- Leader: Terry James
- Founder: Bob Manning
- Founded: January 2012
- Ideology: Localism, Liberalism, Conservatism
- Cairns Regional Council: 3 / 10

= Cairns Unity Team =

The Cairns Unity Team, also known as Cairns Unity, the Unity Team or simply Unity, is an Australian political party that competes in local elections for Cairns Regional Council and is affiliated with the Liberal National Party.

Until the 2024 election, Unity had a majority on council and held the mayoralty.

Kevin Byrne, a former mayor who was defeated in 2008, had previously run his team under the name of "Cairns Unity Team".

==History==
In January 2012, Bob Manning announced his intention to run for mayor of Cairns at the local government elections with a team of candidates under the name "Unity 2012". Manning considered the team to be apolitical. He was elected mayor with 55.61% of the vote, and six Unity councillors were successful.

Manning was re-elected in 2016, with Unity running in seven of nine wards.

In 2020, Manning was elected to a third term with 81.25% of the vote after preferences.

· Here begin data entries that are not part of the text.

/-- A velocimetry sample under way (05 R166): its bank, its exposure m, j0, and how many of its four rows have had
their slot. -/
structure VeloSamp where
  south : Bool
  m     : Nat
  j0    : Nat
  got   : Nat
  deriving DecidableEq, Repr

/-- The exposure and motion sequencer (05). `veloSamps` are the samples under way, and `slotRow` the row, as exposure
and row 47, that each bank's last free slot given to the velocimeter is for. Positions are in units of the web-line pitch, speeds in
pitches per nanosecond. Edges are kept as positions without their encoder's mapping offset. -/
structure Motion where
  loop      : LoopState := .idle
  xHat      : Rat := 0
  vHat      : Rat := 0
  tPrev     : Nat := 0
  slewStep  : Rat := 0
  slewLeft  : Nat := 0
  encInUse  : Nat := 0
  encs      : List Enc := [{}, {}]
  lastEdge  : Option (Rat × Nat) := none
  startRef  : Rat × Nat := (0, 0)
  seedEdge  : Option (Rat × Nat) := none
  noExpose  : Bool := false
  afterHold : Bool := false
  coastFrom : Nat := 0
  coastLine : Nat := 0
  overFirst : Nat := 0
  overspace : Bool := false
  slewRange : Bool := false
  highWater : Rat := 0
  nextM     : Int := 0
  nextB     : Bool := false
  sn2Next   : Bool := false
  lastCentre : Option Nat := none
  expos     : List Expo := []
  skipped   : List (Nat × Bool) := []
  uncertain : List (Nat × Nat) := []
  samples   : List (Nat × Rat) := []
  slipRun   : Nat := 0
  clearRun  : Nat := 0
  veloLog   : List (Nat × Bool) := []
  veloTurn  : List Bool := [true, true]
  veloSamps : List VeloSamp := []
  slotRow   : List (Nat × Bool) := [(0, false), (0, false)]
  slotFor   : List Nat := [0, 0]
  slotFrom  : List Nat := [0, 0]
  lastTrig  : Option Rat := none
  sheets    : List SheetRun := []
  burstLeft : Nat := 0
  burstAt   : Nat := 0
  burstNext : Nat := 0
  burstEnd  : Nat := 0
  cuts      : List (Nat × Rat) := []
  deriving DecidableEq, Repr

/-- The job (00_scope R16, 06 R183): `sheet` and `timed` are the way it counts its lines, taken at its
start; `again` is a start that waits for its end, with START_AT_SYNC1 or without. -/
structure Job where
  running  : Bool := false
  ending   : Option (Nat × Nat) := none
  startAt  : Nat := 0
  epochLen : Nat := 65536
  sheet    : Bool := false
  timed    : Bool := false
  lineLast : Option Nat := none
  again    : Option Bool := none
  deriving DecidableEq, Repr

/-- The parameters in force from one web line on (06 R178 to R180), with the timestamp of the start instant. -/
structure Gen where
  first  : Nat
  start  : Nat := 0
  dcFree : Bool := false
  g0     : Nat
  g1     : Nat
  gm     : Nat
  band   : Nat
  params : List (Nat × Nat)
  deriving DecidableEq, Repr

/-- The flags of a row's tag (05 R150). -/
structure RowFlags where
  provisional : Bool := false
  coasted  : Bool := false
  preJob   : Bool := false
  outside  : Bool := false
  settle   : Bool := false
  clockBad : Bool := false
  dcFree   : Bool := false
  deriving DecidableEq, Repr

/-- A row on its way over a segment link (14 R425): its tag and raw codes. -/
structure RowPkt where
  seg    : Nat
  south  : Bool
  kind   : RowKind
  coord  : Int
  frac   : Nat
  centre : Nat
  hold   : Nat
  flags  : RowFlags
  phys   : Option Nat
  pong   : Bool
  due    : Nat
  blind  : Bool := false
  raw    : List Nat := []
  deriving DecidableEq, Repr

/-- A row of a group after stages 1 to 3 (06 R184 to R192): the corrected codes y of its segment's
columns in 1/64 code, each with its saturation mark. -/
structure RowRec where
  line   : Nat
  frac   : Nat
  m      : Nat
  b      : Bool
  stripe : Nat
  row    : Nat
  seg    : Nat
  state  : RowState
  flags  : RowFlags
  blind  : Bool
  split  : Bool := false
  overdue : Bool := false
  centre : Nat := 0
  ys     : List (Int × Bool) := []
  bad    : List Nat := []
  deriving DecidableEq, Repr

/-- The six channel codes of one output column (06 R208). -/
structure Pix where
  l     : Nat
  a     : Nat
  b     : Nat
  nir   : Nat
  clr   : Nat
  gls   : Nat
  blind : Bool := false
  deriving DecidableEq, Repr

/-- What the pipeline tells the engines about a line (06 R203). -/
inductive Resolution where
  | pass | untested | replace
  deriving DecidableEq, Repr

/-- A web line after stage 10 (06 R202, R203). -/
structure LineRec where
  n       : Nat
  ctx     : Nat
  status  : Nat
  res     : Option Resolution
  once    : Bool
  conf    : Bool
  dc      : Nat
  cols    : List Pix
  deriving DecidableEq, Repr

/-- A velocimetry row as the velocimeter holds it: segment, bank, exposure, row 47 or row 0, raw codes
(05 R166). -/
structure VeloRow where
  seg   : Nat
  south : Bool
  m     : Nat
  row47 : Bool
  raw   : List Nat
  deriving DecidableEq, Repr

/-- Row-to-web-line pipeline (06): `lastRow` is the row that each segment bank's lane delivered last,
`skipping` the lanes that look for their expected row (06 R184), `darkHad` the banks whose first dark level of
the job is in force. -/
structure Pipe where
  inFlight  : List RowPkt := []
  rows      : List RowRec := []
  lines     : List LineRec := []
  nextLine  : Nat := 0
  nextRes   : Nat := 0
  gens      : List Gen := []
  curUnit   : Nat := 0
  lastRow   : List (Nat × Nat) := []
  skipping  : List Nat := []
  blackSum  : List (Nat × Nat × Int) := []
  darkPend  : List (Nat × Int) := []
  darkSets  : List Bool := [false, false]
  darkHad   : List Nat := []
  velo      : List VeloRow := []
  deriving DecidableEq, Repr

/-- A received auxiliary frame (07 R223 to R228): `run` is the numbering it belongs to, `start` the moment of its start,
`stamp` the start-of-frame timestamp. -/
structure AuxFrame where
  port    : Nat
  seqNo   : Nat
  run     : Nat := 0
  start   : Nat
  stamp   : Nat := 0
  dcFree  : Bool := false
  endT    : Nat := 0
  pos     : Option Rat
  gen     : Nat
  k       : Nat
  g       : Nat
  depth   : Nat := 8
  width   : Nat := 1280
  height  : Nat := 1024
  slot    : Bool
  trunc   : Bool := false
  lost    : Bool := false
  lenErr  : Nat := 0
  lines   : List (List Nat) := []
  count   : Nat := 0
  ended   : Bool := false
  side    : Bool := false
  statsDue : Bool
  mvDue   : Bool
  deriving DecidableEq, Repr

/-- One auxiliary port (07 R225, R228). -/
structure AuxPort where
  on      : Bool := false
  want    : Option Bool := none
  inFrame : Bool := false
  seqNo   : Nat := 0
  deriving DecidableEq, Repr

/-- The accumulator of an array statistics block (07 R229 to R233). -/
structure StatAcc where
  first   : Nat := 0
  lines   : Nat := 0
  motion  : Nat := 0
  posit   : Nat := 0
  blind   : Nat := 0
  settle  : Nat := 0
  dcFree  : Bool := false
  last    : Nat := 0
  hist    : List (Nat × Nat) := []
  zones   : List (Nat × List Nat) := []
  whole   : Bool := false
  deriving DecidableEq, Repr

/-- An array machine-vision frame being filled (07 R240), or one whose lines are discarded. -/
structure MvFrame where
  first  : Nat
  unit   : Nat := 0
  lines  : Nat := 0
  status : Nat := 0
  off    : Option Nat := none
  dc     : Nat := 0
  lost   : Bool := false
  dcFree : Bool := false
  deriving DecidableEq, Repr

/-- A picture in archive staging, or the GAP that stands for missing ones, with what its entry states of it
(07 R220, R238, R239). -/
structure Picture where
  gap    : Bool := false
  ctx    : Nat := 0
  run    : Nat := 0
  gen    : Nat := 0
  gm     : Nat := 0
  width  : Nat := 0
  comps  : Nat := 0
  depth  : Nat := 0
  rate   : Nat := 0
  first  : Nat
  last   : Nat
  lines  : Nat := 0
  status : Nat := 0
  dc     : Nat := 0
  short  : Bool := false
  bytes  : List Byte := []
  deriving DecidableEq, Repr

Six Unity councillors were elected, giving the party a majority on the council.

Manning resigned as mayor in November 2023. Unity councillor Terry James was appointed as his replacement until the 2024 election, while Jeremy Neal (also a Unity member, and later an unsuccessful LNP candidate for federal parliament) was appointed to replace James in Division 4. Terry James was later elected as the Liberal National state MP for Mulgrave.

==Electoral history==
===Mayor===

| Election year | Mayoral candidate | # of overall votes | % of overall vote | # of overall seats won | +/– |
|---|---|---|---|---|---|
| 2012 | Bob Manning |  |  | 1 / 1 | +1 |
| 2016 | Bob Manning |  |  | 1 / 1 | Steady |
| 2020 | Bob Manning | 47,171 | 66.97 | 1 / 1 | Steady |
| 2024 | Terry James | 20,187 | 24.04 | 0 / 1 | −1 |

===Councillors===

Election year: # of overall votes; % of overall vote; # of overall wards won; +/–; Council control (term)
2012: 6 / 10; +6; Unity majority (2012−2024)
2016: 6 / 9; Steady
2020: 26,395; 6 / 9; Steady
2024: 3 / 9; −3; No overall control (2024–present)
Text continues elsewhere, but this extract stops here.